### TO DO
Pull out every line below holding the word "sent".

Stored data
@[simp] theorem State.setFlag_rest (s : State) (f : Fld) (b : Bool) :
    (State.setFlag s f b).now = s.now ∧ (State.setFlag s f b).pending = s.pending ∧ (State.setFlag s f b).draws = s.draws ∧
      (State.setFlag s f b).rdata = s.rdata ∧ (State.setFlag s f b).mem = s.mem ∧ (State.setFlag s f b).units = s.units ∧
      (State.setFlag s f b).objs = s.objs ∧ (State.setFlag s f b).prog = s.prog ∧ (State.setFlag s f b).img = s.img ∧
      (State.setFlag s f b).tsk = s.tsk ∧ (State.setFlag s f b).gz = s.gz ∧ (State.setFlag s f b).evc = s.evc ∧
      (State.setFlag s f b).nv = s.nv ∧ (State.setFlag s f b).rtc = s.rtc ∧ (State.setFlag s f b).wdg = s.wdg ∧
      (State.setFlag s f b).frz = s.frz ∧ (State.setFlag s f b).rcd = s.rcd ∧ (State.setFlag s f b).boot = s.boot ∧
      (State.setFlag s f b).phr = s.phr ∧ (State.setFlag s f b).lpe = s.lpe ∧ (State.setFlag s f b).trc = s.trc ∧
      (State.setFlag s f b).nrg = s.nrg ∧ (State.setFlag s f b).hsb = s.hsb ∧ (State.setFlag s f b).field = s.field ∧
      (State.setFlag s f b).can = s.can ∧ (State.setFlag s f b).saf = s.saf ∧ (State.setFlag s f b).jrn = s.jrn ∧
      (State.setFlag s f b).stations = s.stations ∧ (State.setFlag s f b).sent = s.sent := by
  unfold State.setFlag
  simp

@[simp] theorem State.count_rest (s : State) (f : Fld) (limit : Nat) (n : Nat) :
    (State.count s f limit n).now = s.now ∧ (State.count s f limit n).pending = s.pending ∧
      (State.count s f limit n).draws = s.draws ∧ (State.count s f limit n).rdata = s.rdata ∧
      (State.count s f limit n).mem = s.mem ∧ (State.count s f limit n).units = s.units ∧
      (State.count s f limit n).objs = s.objs ∧ (State.count s f limit n).prog = s.prog ∧
      (State.count s f limit n).img = s.img ∧ (State.count s f limit n).tsk = s.tsk ∧ (State.count s f limit n).gz = s.gz ∧
      (State.count s f limit n).evc = s.evc ∧ (State.count s f limit n).nv = s.nv ∧ (State.count s f limit n).rtc = s.rtc ∧
      (State.count s f limit n).wdg = s.wdg ∧ (State.count s f limit n).frz = s.frz ∧ (State.count s f limit n).rcd = s.rcd ∧
      (State.count s f limit n).boot = s.boot ∧ (State.count s f limit n).phr = s.phr ∧
      (State.count s f limit n).lpe = s.lpe ∧ (State.count s f limit n).trc = s.trc ∧ (State.count s f limit n).nrg = s.nrg ∧
      (State.count s f limit n).hsb = s.hsb ∧ (State.count s f limit n).field = s.field ∧
      (State.count s f limit n).can = s.can ∧ (State.count s f limit n).saf = s.saf ∧ (State.count s f limit n).jrn = s.jrn ∧
      (State.count s f limit n).stations = s.stations ∧ (State.count s f limit n).sent = s.sent := by
  unfold State.count
  simp

@[simp] theorem State.count32_rest (s : State) (a : Nat) (n : Nat) :
    (State.count32 s a n).now = s.now ∧ (State.count32 s a n).pending = s.pending ∧ (State.count32 s a n).draws = s.draws ∧
      (State.count32 s a n).rdata = s.rdata ∧ (State.count32 s a n).mem = s.mem ∧ (State.count32 s a n).units = s.units ∧
      (State.count32 s a n).objs = s.objs ∧ (State.count32 s a n).prog = s.prog ∧ (State.count32 s a n).img = s.img ∧
      (State.count32 s a n).tsk = s.tsk ∧ (State.count32 s a n).gz = s.gz ∧ (State.count32 s a n).evc = s.evc ∧
      (State.count32 s a n).nv = s.nv ∧ (State.count32 s a n).rtc = s.rtc ∧ (State.count32 s a n).wdg = s.wdg ∧
      (State.count32 s a n).frz = s.frz ∧ (State.count32 s a n).rcd = s.rcd ∧ (State.count32 s a n).boot = s.boot ∧
      (State.count32 s a n).phr = s.phr ∧ (State.count32 s a n).lpe = s.lpe ∧ (State.count32 s a n).trc = s.trc ∧
      (State.count32 s a n).nrg = s.nrg ∧ (State.count32 s a n).hsb = s.hsb ∧ (State.count32 s a n).field = s.field ∧
      (State.count32 s a n).can = s.can ∧ (State.count32 s a n).saf = s.saf ∧ (State.count32 s a n).jrn = s.jrn ∧
      (State.count32 s a n).stations = s.stations ∧ (State.count32 s a n).sent = s.sent := by
  unfold State.count32
  simp

@[simp] theorem State.maxFld_rest (s : State) (f : Fld) (n : Nat) :
    (State.maxFld s f n).now = s.now ∧ (State.maxFld s f n).pending = s.pending ∧ (State.maxFld s f n).draws = s.draws ∧
      (State.maxFld s f n).rdata = s.rdata ∧ (State.maxFld s f n).mem = s.mem ∧ (State.maxFld s f n).units = s.units ∧
      (State.maxFld s f n).objs = s.objs ∧ (State.maxFld s f n).prog = s.prog ∧ (State.maxFld s f n).img = s.img ∧
      (State.maxFld s f n).tsk = s.tsk ∧ (State.maxFld s f n).gz = s.gz ∧ (State.maxFld s f n).evc = s.evc ∧
      (State.maxFld s f n).nv = s.nv ∧ (State.maxFld s f n).rtc = s.rtc ∧ (State.maxFld s f n).wdg = s.wdg ∧
      (State.maxFld s f n).frz = s.frz ∧ (State.maxFld s f n).rcd = s.rcd ∧ (State.maxFld s f n).boot = s.boot ∧
      (State.maxFld s f n).phr = s.phr ∧ (State.maxFld s f n).lpe = s.lpe ∧ (State.maxFld s f n).trc = s.trc ∧
      (State.maxFld s f n).nrg = s.nrg ∧ (State.maxFld s f n).hsb = s.hsb ∧ (State.maxFld s f n).field = s.field ∧
      (State.maxFld s f n).can = s.can ∧ (State.maxFld s f n).saf = s.saf ∧ (State.maxFld s f n).jrn = s.jrn ∧
      (State.maxFld s f n).stations = s.stations ∧ (State.maxFld s f n).sent = s.sent := by
  unfold State.maxFld
  split <;> simp

@[simp] theorem State.at_rest (s : State) (t : Nat) :
    (State.at s t).pending = s.pending ∧ (State.at s t).draws = s.draws ∧ (State.at s t).rdata = s.rdata ∧
      (State.at s t).regs = s.regs ∧ (State.at s t).mem = s.mem ∧ (State.at s t).units = s.units ∧
      (State.at s t).objs = s.objs ∧ (State.at s t).prog = s.prog ∧ (State.at s t).img = s.img ∧ (State.at s t).tsk = s.tsk ∧
      (State.at s t).gz = s.gz ∧ (State.at s t).evc = s.evc ∧ (State.at s t).nv = s.nv ∧ (State.at s t).rtc = s.rtc ∧
      (State.at s t).wdg = s.wdg ∧ (State.at s t).frz = s.frz ∧ (State.at s t).rcd = s.rcd ∧ (State.at s t).boot = s.boot ∧
      (State.at s t).phr = s.phr ∧ (State.at s t).lpe = s.lpe ∧ (State.at s t).trc = s.trc ∧ (State.at s t).nrg = s.nrg ∧
      (State.at s t).hsb = s.hsb ∧ (State.at s t).field = s.field ∧ (State.at s t).can = s.can ∧ (State.at s t).saf = s.saf ∧
      (State.at s t).jrn = s.jrn ∧ (State.at s t).stations = s.stations ∧ (State.at s t).sent = s.sent := by
  unfold State.at
  exact ⟨rfl, rfl, rfl, rfl, rfl, rfl, rfl, rfl, rfl, rfl, rfl, rfl, rfl, rfl, rfl, rfl, rfl, rfl, rfl, rfl, rfl, rfl, rfl, rfl, rfl, rfl, rfl, rfl, rfl⟩

@[simp] theorem State.setUnit_rest (s : State) (k : Nat) (u : UnitSt) :
    (State.setUnit s k u).now = s.now ∧ (State.setUnit s k u).pending = s.pending ∧ (State.setUnit s k u).draws = s.draws ∧
      (State.setUnit s k u).rdata = s.rdata ∧ (State.setUnit s k u).regs = s.regs ∧ (State.setUnit s k u).mem = s.mem ∧
      (State.setUnit s k u).objs = s.objs ∧ (State.setUnit s k u).prog = s.prog ∧ (State.setUnit s k u).img = s.img ∧
      (State.setUnit s k u).tsk = s.tsk ∧ (State.setUnit s k u).gz = s.gz ∧ (State.setUnit s k u).evc = s.evc ∧
      (State.setUnit s k u).nv = s.nv ∧ (State.setUnit s k u).rtc = s.rtc ∧ (State.setUnit s k u).wdg = s.wdg ∧
      (State.setUnit s k u).frz = s.frz ∧ (State.setUnit s k u).rcd = s.rcd ∧ (State.setUnit s k u).boot = s.boot ∧
      (State.setUnit s k u).phr = s.phr ∧ (State.setUnit s k u).lpe = s.lpe ∧ (State.setUnit s k u).trc = s.trc ∧
      (State.setUnit s k u).nrg = s.nrg ∧ (State.setUnit s k u).hsb = s.hsb ∧ (State.setUnit s k u).field = s.field ∧
      (State.setUnit s k u).can = s.can ∧ (State.setUnit s k u).saf = s.saf ∧ (State.setUnit s k u).jrn = s.jrn ∧
      (State.setUnit s k u).stations = s.stations ∧ (State.setUnit s k u).sent = s.sent := by
  unfold State.setUnit
  exact ⟨rfl, rfl, rfl, rfl, rfl, rfl, rfl, rfl, rfl, rfl, rfl, rfl, rfl, rfl, rfl, rfl, rfl, rfl, rfl, rfl, rfl, rfl, rfl, rfl, rfl, rfl, rfl, rfl, rfl⟩

@[simp] theorem State.modUnit_rest (s : State) (k : Nat) (f : UnitSt → UnitSt) :
    (State.modUnit s k f).now = s.now ∧ (State.modUnit s k f).pending = s.pending ∧ (State.modUnit s k f).draws = s.draws ∧
      (State.modUnit s k f).rdata = s.rdata ∧ (State.modUnit s k f).regs = s.regs ∧ (State.modUnit s k f).mem = s.mem ∧
      (State.modUnit s k f).objs = s.objs ∧ (State.modUnit s k f).prog = s.prog ∧ (State.modUnit s k f).img = s.img ∧
      (State.modUnit s k f).tsk = s.tsk ∧ (State.modUnit s k f).gz = s.gz ∧ (State.modUnit s k f).evc = s.evc ∧
      (State.modUnit s k f).nv = s.nv ∧ (State.modUnit s k f).rtc = s.rtc ∧ (State.modUnit s k f).wdg = s.wdg ∧
      (State.modUnit s k f).frz = s.frz ∧ (State.modUnit s k f).rcd = s.rcd ∧ (State.modUnit s k f).boot = s.boot ∧
      (State.modUnit s k f).phr = s.phr ∧ (State.modUnit s k f).lpe = s.lpe ∧ (State.modUnit s k f).trc = s.trc ∧
      (State.modUnit s k f).nrg = s.nrg ∧ (State.modUnit s k f).hsb = s.hsb ∧ (State.modUnit s k f).field = s.field ∧
      (State.modUnit s k f).can = s.can ∧ (State.modUnit s k f).saf = s.saf ∧ (State.modUnit s k f).jrn = s.jrn ∧
      (State.modUnit s k f).stations = s.stations ∧ (State.modUnit s k f).sent = s.sent := by
  unfold State.modUnit
  simp

@[simp] theorem State.setTask_rest (s : State) (k : Nat) (t : TaskSt) :
    (State.setTask s k t).now = s.now ∧ (State.setTask s k t).pending = s.pending ∧ (State.setTask s k t).draws = s.draws ∧
      (State.setTask s k t).rdata = s.rdata ∧ (State.setTask s k t).regs = s.regs ∧ (State.setTask s k t).mem = s.mem ∧
      (State.setTask s k t).units = s.units ∧ (State.setTask s k t).objs = s.objs ∧ (State.setTask s k t).prog = s.prog ∧
      (State.setTask s k t).img = s.img ∧ (State.setTask s k t).gz = s.gz ∧ (State.setTask s k t).evc = s.evc ∧
      (State.setTask s k t).nv = s.nv ∧ (State.setTask s k t).rtc = s.rtc ∧ (State.setTask s k t).wdg = s.wdg ∧
      (State.setTask s k t).frz = s.frz ∧ (State.setTask s k t).rcd = s.rcd ∧ (State.setTask s k t).boot = s.boot ∧
      (State.setTask s k t).phr = s.phr ∧ (State.setTask s k t).lpe = s.lpe ∧ (State.setTask s k t).trc = s.trc ∧
      (State.setTask s k t).nrg = s.nrg ∧ (State.setTask s k t).hsb = s.hsb ∧ (State.setTask s k t).field = s.field ∧
      (State.setTask s k t).can = s.can ∧ (State.setTask s k t).saf = s.saf ∧ (State.setTask s k t).jrn = s.jrn ∧
      (State.setTask s k t).stations = s.stations ∧ (State.setTask s k t).sent = s.sent := by
  unfold State.setTask
  exact ⟨rfl, rfl, rfl, rfl, rfl, rfl, rfl, rfl, rfl, rfl, rfl, rfl, rfl, rfl, rfl, rfl, rfl, rfl, rfl, rfl, rfl, rfl, rfl, rfl, rfl, rfl, rfl, rfl, rfl⟩

@[simp] theorem State.modTask_rest (s : State) (k : Nat) (f : TaskSt → TaskSt) :
    (State.modTask s k f).now = s.now ∧ (State.modTask s k f).pending = s.pending ∧ (State.modTask s k f).draws = s.draws ∧
      (State.modTask s k f).rdata = s.rdata ∧ (State.modTask s k f).regs = s.regs ∧ (State.modTask s k f).mem = s.mem ∧
      (State.modTask s k f).units = s.units ∧ (State.modTask s k f).objs = s.objs ∧ (State.modTask s k f).prog = s.prog ∧
      (State.modTask s k f).img = s.img ∧ (State.modTask s k f).gz = s.gz ∧ (State.modTask s k f).evc = s.evc ∧
      (State.modTask s k f).nv = s.nv ∧ (State.modTask s k f).rtc = s.rtc ∧ (State.modTask s k f).wdg = s.wdg ∧
      (State.modTask s k f).frz = s.frz ∧ (State.modTask s k f).rcd = s.rcd ∧ (State.modTask s k f).boot = s.boot ∧
      (State.modTask s k f).phr = s.phr ∧ (State.modTask s k f).lpe = s.lpe ∧ (State.modTask s k f).trc = s.trc ∧
      (State.modTask s k f).nrg = s.nrg ∧ (State.modTask s k f).hsb = s.hsb ∧ (State.modTask s k f).field = s.field ∧
      (State.modTask s k f).can = s.can ∧ (State.modTask s k f).saf = s.saf ∧ (State.modTask s k f).jrn = s.jrn ∧
      (State.modTask s k f).stations = s.stations ∧ (State.modTask s k f).sent = s.sent := by
  unfold State.modTask
  simp

@[simp] theorem State.setObj_rest (s : State) (index : Nat) (sub : Nat) (v : List Byte) :
    (State.setObj s index sub v).now = s.now ∧ (State.setObj s index sub v).pending = s.pending ∧
      (State.setObj s index sub v).draws = s.draws ∧ (State.setObj s index sub v).rdata = s.rdata ∧
      (State.setObj s index sub v).regs = s.regs ∧ (State.setObj s index sub v).mem = s.mem ∧
      (State.setObj s index sub v).units = s.units ∧ (State.setObj s index sub v).prog = s.prog ∧
      (State.setObj s index sub v).img = s.img ∧ (State.setObj s index sub v).tsk = s.tsk ∧
      (State.setObj s index sub v).gz = s.gz ∧ (State.setObj s index sub v).evc = s.evc ∧
      (State.setObj s index sub v).nv = s.nv ∧ (State.setObj s index sub v).rtc = s.rtc ∧
      (State.setObj s index sub v).wdg = s.wdg ∧ (State.setObj s index sub v).frz = s.frz ∧
      (State.setObj s index sub v).rcd = s.rcd ∧ (State.setObj s index sub v).boot = s.boot ∧
      (State.setObj s index sub v).phr = s.phr ∧ (State.setObj s index sub v).lpe = s.lpe ∧
      (State.setObj s index sub v).trc = s.trc ∧ (State.setObj s index sub v).nrg = s.nrg ∧
      (State.setObj s index sub v).hsb = s.hsb ∧ (State.setObj s index sub v).field = s.field ∧
      (State.setObj s index sub v).can = s.can ∧ (State.setObj s index sub v).saf = s.saf ∧
      (State.setObj s index sub v).jrn = s.jrn ∧ (State.setObj s index sub v).stations = s.stations ∧
      (State.setObj s index sub v).sent = s.sent := by
  unfold State.setObj
  exact ⟨rfl, rfl, rfl, rfl, rfl, rfl, rfl, rfl, rfl, rfl, rfl, rfl, rfl, rfl, rfl, rfl, rfl, rfl, rfl, rfl, rfl, rfl, rfl, rfl, rfl, rfl, rfl, rfl, rfl⟩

### WRITTEN REPLY
      (State.setFlag s f b).stations = s.stations ∧ (State.setFlag s f b).sent = s.sent := by
      (State.count s f limit n).stations = s.stations ∧ (State.count s f limit n).sent = s.sent := by
      (State.count32 s a n).stations = s.stations ∧ (State.count32 s a n).sent = s.sent := by
      (State.maxFld s f n).stations = s.stations ∧ (State.maxFld s f n).sent = s.sent := by
      (State.at s t).jrn = s.jrn ∧ (State.at s t).stations = s.stations ∧ (State.at s t).sent = s.sent := by
      (State.setUnit s k u).stations = s.stations ∧ (State.setUnit s k u).sent = s.sent := by
      (State.modUnit s k f).stations = s.stations ∧ (State.modUnit s k f).sent = s.sent := by
      (State.setTask s k t).stations = s.stations ∧ (State.setTask s k t).sent = s.sent := by
      (State.modTask s k f).stations = s.stations ∧ (State.modTask s k f).sent = s.sent := by
      (State.setObj s index sub v).sent = s.sent := by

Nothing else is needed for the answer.